Re: [RFC PATCH v2 0/1] cpuidle: teo: Introduce optional util-awareness

From: Lukasz Luba
Date: Thu Oct 27 2022 - 15:56:26 EST


Hi Doug,

Thank you for your effort in testing these patches and different
governors. We really appreciate that, since this helped us to
better understand the platform that you are using. It is different
to what we have and our workloads. That's why I have some comments.

It would be hard to combine these two worlds and requirements.
I have some concerns to the tests, the setup and the platform.
I can see a reason why this patch has to prove the
strengths on this platform and environment.
Please see my comments below.

On 10/13/22 23:12, Doug Smythies wrote:
Hi All,

On Thu, Oct 13, 2022 at 4:12 AM Kajetan Puchalski
<kajetan.puchalski@xxxxxxx> wrote:
On Wed, Oct 12, 2022 at 08:50:39PM +0200, Rafael J. Wysocki wrote:
On Mon, Oct 3, 2022 at 4:50 PM Kajetan Puchalski
<kajetan.puchalski@xxxxxxx> wrote:
...

On the Intel & power usage angle you might have seen in the discussion,
Doug sent me some interesting data privately. As far as I can tell the
main issue there is that C0 on Intel doesn't actually do power saving so
moving the state selection down to it is a pretty bad idea because C1
could be very close in terms of latency and save much more power.

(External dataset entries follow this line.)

-- ==== Sys2Proof/Machine/Firmware.lean ====
section
/-! DEFINITION. Signed images, update, attestation (R432 to R441), the calibration store (R515 to R520), and the
readouts of the Cask through the mailbox (R492). -/

namespace Sys2Proof.Machine

/-! ## Images (R434, R435) -/

/-- A section of an image: offset and length. -/
def section_ (h : List Word) (k : Nat) : Nat × Nat := (wb h (2 + k) 31 0, wb h (2 + k) 63 32)

/-- Bytes of an image. -/
def slice (bs : List Byte) (o n : Nat) : List Byte := (bs.drop o).take n

/-- Check 5 of R435: sections lie at 4 KiB boundaries after the header, within `IMAGE_LEN`, without overlap. -/
def imageShapeOk (h : List Word) (have_ : Nat) : Bool :=
  let len := wb h 1 63 32
  let ss := (List.range 3).map (section_ h)
  decide (len ≤ 0x4000000) && decide (len ≤ have_) && decide ((section_ h 0).2 ≤ 131072) &&
    ss.all (fun x => x.1 % 4096 == 0 && decide (512 ≤ x.1) && decide (x.1 + x.2 ≤ len)) &&
    !(overlaps (section_ h 0).1 (section_ h 0).2 (section_ h 1).1 (section_ h 1).2 ||
      overlaps (section_ h 0).1 (section_ h 0).2 (section_ h 2).1 (section_ h 2).2 ||
      overlaps (section_ h 1).1 (section_ h 1).2 (section_ h 2).1 (section_ h 2).2)

/-- The status of an image under R435: the first check that fails decides. -/
def State.imageStatus (s : State) (bs : List Byte) : Nat :=
  let h := bytesWords 64 (bs.take 512)
  let slot := wb h 0 51 48
  let pub := slice bs 192 96
  let hashOk := fun k => decide (Config.sha384 (slice bs (section_ h k).1 (section_ h k).2) = BitVec.ofNat 384 (beNat (slice bs (48 + 48 * k) 48)))
  if wb h 0 31 0 ≠ 0x4E440001 then stACCESS_DENIED
  else if wb h 0 47 32 ≠ 1 then stVERSION
  else if 4 ≤ slot ∨ (s.get PART_SVN_REVOKED).testBit slot ∨ Config.sha384 pub ≠ Config.rootHash slot then stACCESS_DENIED
  else if !Config.ecdsaOk pub (Config.sha384 (bs.take 288)) (slice bs 288 96) then stACCESS_DENIED
  else if !imageShapeOk h bs.length then stACCESS_DENIED
  else if !(List.range 3).all hashOk then stACCESS_DENIED
  else if wb h 1 31 0 < s.get PART_SVN_FUSED_SVN then stACCESS_DENIED
  else 0

/-! ## Update (R436 to R438) -/

/-- `FW_STAGE` (R436, R437): the image is copied and verified; one that fails leaves none staged. -/
def execFwStage (m : Mbx) (host : Reply) (s : State) : Host.Outcome State Fault Refusal :=
  let m := m.val
  let unstaged := ({ s with pa := { s.pa with staged := none } }).put PART_STATUS_STAGED 0
  s.mb { primary 0xB05 3 with kept := true, units := locUnits (s.bulkLoc m), bulk := true } m (s.bulkOk m)
    (if s.on PART_STATUS_WRITING then conflict scFW_WRITING
     else match s.bulkRead m host with
      | .error st => .ends st (unstaged.bulkFault m)
      | .ok bs =>
        let st := s.imageStatus bs
        if st ≠ 0 then .ends st unstaged
        else
          let h := bytesWords 64 (bs.take 512)
          .done [wd h 1, wd h 5] (({ s with pa := { s.pa with staged := some bs } }).put PART_STATUS_STAGED 1))

/-- `FW_COMMIT` (R437, R438, R520): it waits while `CAL_WRITE` runs. -/
def execFwCommit (m : Mbx) (s : State) : Host.Outcome State Fault Refusal :=
  let m := m.val
  let adv := bit (s.arg m 0) 0
  s.mb { primary 0xB06 2 with kept := true } m true
    (if s.rs.calWrite.isSome then .again s
     else match s.pa.staged with
     | none => conflict scFW_NOT_STAGED
     | some bs =>
       let svn := wb (bytesWords 2 (bs.take 16)) 1 31 0
       if adv && decide (255 < svn) then denied
       else .wait (({ s with pa := { s.pa with commit := some (m, adv) } }).put PART_STATUS_WRITING 1))

/-- `FW_COMMIT_DONE` (R437, R438): the read-back matched, or a sector still failed after 2 rewrites: the flash then holds no
image that verifies. -/
def execFwCommitDone (matched : Bool) (s : State) : Host.Outcome State Fault Refusal :=
  match s.pa.commit with
  | none => .next s
  | some (m, adv) =>
    let s := ({ s with pa := { s.pa with commit := none } }).put PART_STATUS_WRITING 0
    if !matched then
      let s := { s with pa := { s.pa with flash := some [] } }
      .next ((s.flag PART_STATUS_FW_INVALID).mbComplete m stPARITY 0 [])
    else
      let svn := wb (bytesWords 2 ((s.pa.staged.getD []).take 16)) 1 31 0
      let s := ({ s with pa := { s.pa with flash := s.pa.staged } }).put PART_STATUS_FW_INVALID 0
      let s := if adv && decide (s.get PART_SVN_FUSED_SVN < svn) && decide (svn ≤ 255) then s.put PART_SVN_FUSED_SVN svn else s
      .next (s.mbComplete m 0 0 [])

/-! ## Attestation (R440, R441) -/

/-- The words 0 to 55 of the report of a partition. -/
def State.reportWords (s : State) (n : Nat) (nonce : List Word) : List Word :=
  let hash := fun (h : BitVec 384) => bytesWords 6 (hashBytes h)
  let check := match s.partKey n with
    | none => List.replicate 6 (0 : Word)
    | some key => hash (Config.sha384 (ascii "AZN-KCV" ++ beBytes 32 key.toNat))
  [mkWord [(31, 0, 0x41540001), (47, 32, 1), (52, 48, n), (53, 53, s.get (PART_STATE_POLICY n)), (55, 54, s.partState n)],
   mkWord [(31, 0, s.rd GLOBAL_PART), (63, 32, bits (s.reg GLOBAL_OPTIONS) 31 0)], s.reg GLOBAL_SERIAL,
   mkWord [(31, 0, s.get PART_FW_KERNEL_VER), (63, 32, s.get PART_FW_SERVICE_VER)],
   mkWord [(31, 0, s.get PART_SVN_IMAGE_SVN), (39, 32, s.get PART_SVN_FUSED_SVN), (40, 40, s.get PART_STATUS_RECOVERED)],
   s.reg TIME_BEAT_NOW] ++ hash Config.romHash ++ (List.range 3).flatMap (fun k => hash (s.pa.hashes.getD k 0)) ++ check ++
  [BitVec.ofNat 64 (mget 0 s.pa.created n), BitVec.ofNat 64 (mget 0 s.pa.sparged n % 2 ^ 32)] ++ nonce ++
  bytesWords 12 ((List.range 96).map (Config.ecPoint s.attestKey))

/-- Words signed by a key: with the 12 words of the signature over them. -/
def signWords (key : Nat) (ws : List Word) : List Word :=
  ws ++ bytesWords 12 ((List.range 96).map (Config.ecdsaSign key (Config.sha384 (wordsBytes ws))))

/-- The key that a certificate of the module names (R432, R440). -/
def State.certKey (s : State) (kind : Nat) : Nat := if kind = 1 then s.attestKey else if kind = 2 then s.agreeKey else identityKey

/-- A certificate as a response: its length and bytes, as far as a response holds them. -/
def certWords (n : Nat) (bs : List Byte) : List Word := BitVec.ofNat 64 n :: bytesWords (min 126 (cdiv n 8)) bs

/-- `ATTEST_GET` (R440, R441). -/
def execAttestGet (m : Mbx) (s : State) : Host.Outcome State Fault Refusal :=
  let m := m.val
  let kind := bits (s.arg m 0) 1 0
  let spec : MbSpec := { tenant 0xB07 (if kind = 0 then 8 else 2) with naming := false, kept := true }
  let n := s.cmdPart spec m
  let nonce := (List.range 6).map (fun i => s.cmd m (3 + i))
  let len := Config.certLen (s.certKey kind) kind
  s.mb spec m true
    (.done (if kind = 0 then signWords s.attestKey (s.reportWords n nonce)
      else certWords len ((List.range (min 1008 len)).map (Config.certByte (s.certKey kind) kind))) s)

/-! ## The calibration store (R515 to R520) -/

/-- Offset and length of a section; 3 is the whole store. -/
def calSection (k : Nat) : Nat × Nat := [(0x40, 6144), (0x1840, 512), (0x1A40, 2048), (0, 65536)].getD k (0, 0)

/-- A byte that holds part of a field of a section; every other byte of the store behind its header is 0 (R515). -/
def calNamed (i : Nat) : Bool :=
  (decide (0x40 ≤ i) && decide (i < 0x1840) && decide (i % 8 < 6)) || (decide (0x1840 ≤ i) && decide (i < 0x1A40) && decide (i % 8 < 2)) ||
    (decide (0x1A40 ≤ i) && decide (i < 0x2240) && decide (i % 8 < 6))

/-- A byte of the store behind its header, and of the values in force. -/
def State.storeByte (s : State) (i : Nat) : Byte :=
  if calNamed i then ((s.rs.store.find? (fun e => e.1 == i)).map (·.2)).getD (Config.calFactory i) else 0
def State.calByte (s : State) (i : Nat) : Byte :=
  if calNamed i then
    ((s.rs.cal.find? (fun e => e.1 == i)).map (·.2)).getD (if s.rs.calRom then Config.calDefault i else Config.calFactory i)
  else 0

/-- Put the store's bytes of a range in force. -/
def State.calApply (s : State) (o n : Nat) : State :=
  let cal := (List.range n).foldl (fun c i => minsert (merase c (o + i)) (o + i) (s.storeByte (o + i))) s.rs.cal
  { s with rs := { s.rs with cal := cal } }

/-- The values in force as the bytes of a section. -/
def State.calBytes (s : State) (k : Nat) : List Byte :=
  let values := fun (o n : Nat) => (List.range n).map (fun i => s.calByte (o + i))
  if k < 3 then values (calSection k).1 (calSection k).2
  else
    let body := values 0x40 (65536 - 0x40)
    wordsBytes ([mkWord [(31, 0, 0x43414C01), (47, 32, 1), (50, 48, s.get CAL_STATUS_FACTORY)],
      mkWord [(31, 0, crc32 body), (63, 32, s.rd CAL_WRITE_COUNT)], s.reg GLOBAL_SERIAL] ++ List.replicate 5 0) ++ body

/-- `CAL_READ` (R517). -/
def execCalRead (m : Mbx) (s : State) : Host.Outcome State Fault Refusal :=
  let m := m.val
  let k := s.cmdIdx m
  s.mb { primary 0xE01 3 with kept := true, units := locUnits (s.bulkLoc m), bulk := true } m (decide (k ≤ 3) && s.bulkOk m)
    (if s.bulkLen m < (calSection k).2 then denied
     else match s.bulkWrite m (s.calBytes k) with
      | (0, t) => .done [] t
      | (st, t) => .ends st t)

/-- The reserved bits of a section's words are 0. -/
def calReserved (k : Nat) (w : Word) : Bool := if k = 1 then bits w 63 16 == 0 else bits w 63 48 == 0

/-- `CAL_WRITE` (R518, R520). -/
def execCalWrite (m : Mbx) (host : Reply) (s : State) : Host.Outcome State Fault Refusal :=
  let m := m.val
  let k := s.cmdIdx m
  let len := (calSection k).2
  s.mb { primary 0xE02 3 with kept := true, units := locUnits (s.bulkLoc m), bulk := true } m (decide (k < 3) && s.bulkOk m)
    (if s.bulkLen m ≠ len then denied
     else if s.on PART_STATUS_WRITING then conflict scFLASH_BUSY
     else match s.bulkRead m host with
      | .error st => .ends st (s.bulkFault m)
      | .ok bs =>
        if (bytesWords (len / 8) bs).all (calReserved k) then
          .wait (({ s with rs := { s.rs with calWrite := some (m, k, bs) } }).put CAL_STATUS_WRITING 1)
        else denied)

/-- The store with a new section, its `FACTORY` bit cleared and `WRITE_COUNT` one higher (R518 steps 2 and 3). -/
def State.calProgram (s : State) (k : Nat) (bs : List Byte) : State :=
  let o := (calSection k).1
  let st := (bs.mapIdx (fun i b => (o + i, b))).foldl (fun st e => minsert (merase st e.1) e.1 e.2) s.rs.store
  let h := s.rs.storeHead.getD (s.get CAL_STATUS_FACTORY, s.rd CAL_WRITE_COUNT)
  let w := setBits (BitVec.ofNat 64 h.1) k k 0
  { s with rs := { s.rs with store := st, storeHead := some (w.toNat, (h.2 + 1) % 2 ^ 32) } }

/-- The registers show the store's header. -/
def State.calHead (s : State) : State :=
  match s.rs.storeHead with
  | some (f, n) => (s.put CAL_STATUS_FACTORY f).wr CAL_WRITE_COUNT n
  | none => s

/-- `CAL_WRITE_DONE` (R518, R519): the read-back matched, or failed after 2 rewrites. -/
def execCalWriteDone (matched : Bool) (s : State) : Host.Outcome State Fault Refusal :=
  match s.rs.calWrite with
  | none => .next s
  | some (m, k, bs) =>
    let s := ({ s with rs := { s.rs with calWrite := none, storeBad := !matched } }).put CAL_STATUS_WRITING 0
    if !matched then .next ((s.flag CAL_STATUS_WRITE_FAIL).mbComplete m stPARITY 0 [])
    else
      let s := (s.calProgram k bs).calHead
      let s := { s with rs := { s.rs with calNew := s.rs.calNew.erase k ++ [k] } }
      .next (s.mbComplete m 0 0 [])

/-! ## Readouts of the Cask (R492) -/

/-- `CASK_READOUT` (R492). -/
def execCaskReadout (m : Mbx) (s : State) : Host.Outcome State Fault Refusal :=
  let m := m.val
  let mode := bits (s.arg m 0) 1 0
  let spec : MbSpec := { tenant 0xD01 2 with naming := false, kept := true, units := [GLOBAL_OPTIONS_CASK_PRESENT] }
  s.mb spec m (decide (mode < 3))
    (if !s.on CASK_STATUS_LINK_UP then conflict scCASK_LINK_DOWN
     else match mode with
      | 0 =>
        if s.on CASK_STATUS_READOUT_VALID then .done (s.reg CASK_READOUT_BEAT :: (List.range 24).map (fun w => s.reg (CASK_READOUT w))) s
        else conflict scCASK_NO_READOUT
      | 1 =>
        if s.on CASK_STATUS_CERT_VALID then .done (certWords s.sh.cert.length s.sh.cert) s else conflict scCASK_NO_CERT
      | _ => match s.sh.log with
        | none => conflict scCASK_NO_READOUT
        | some l =>
          let es := (l.drop (s.cmdIdx m)).take 60
          .done (BitVec.ofNat 64 es.length :: es.flatMap (fun e => [e.1, e.2])) s)

end Sys2Proof.Machine
end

A potential solution could be altering the v2 to only decrease the state
selection by 1 if it's above 1, ie 2->1 but not 1->0. It's fine for us
because arm systems with 2 states use the early exit path anyway. It'd
just amount to changing this hunk:

+ if (cpu_data->utilized && idx > 0 && !dev->states_usage[idx-1].disable)
+ idx--;

to:

+ if (cpu_data->utilized && idx > 1 && !dev->states_usage[idx-1].disable)
+ idx--;

What would you think about that? Should make it much less intense for
Intel systems.

I tested the above, which you sent me as patch version v2-2.

By default, my Intel i5-10600K has 4 idle states:

$ grep . /sys/devices/system/cpu/cpu7/cpuidle/state*/name
/sys/devices/system/cpu/cpu7/cpuidle/state0/name:POLL

This active polling state type worries me a bit. We don't have
such on our platforms. Our shallowest idle state is really different.
We don't have active polling and there is no need for such.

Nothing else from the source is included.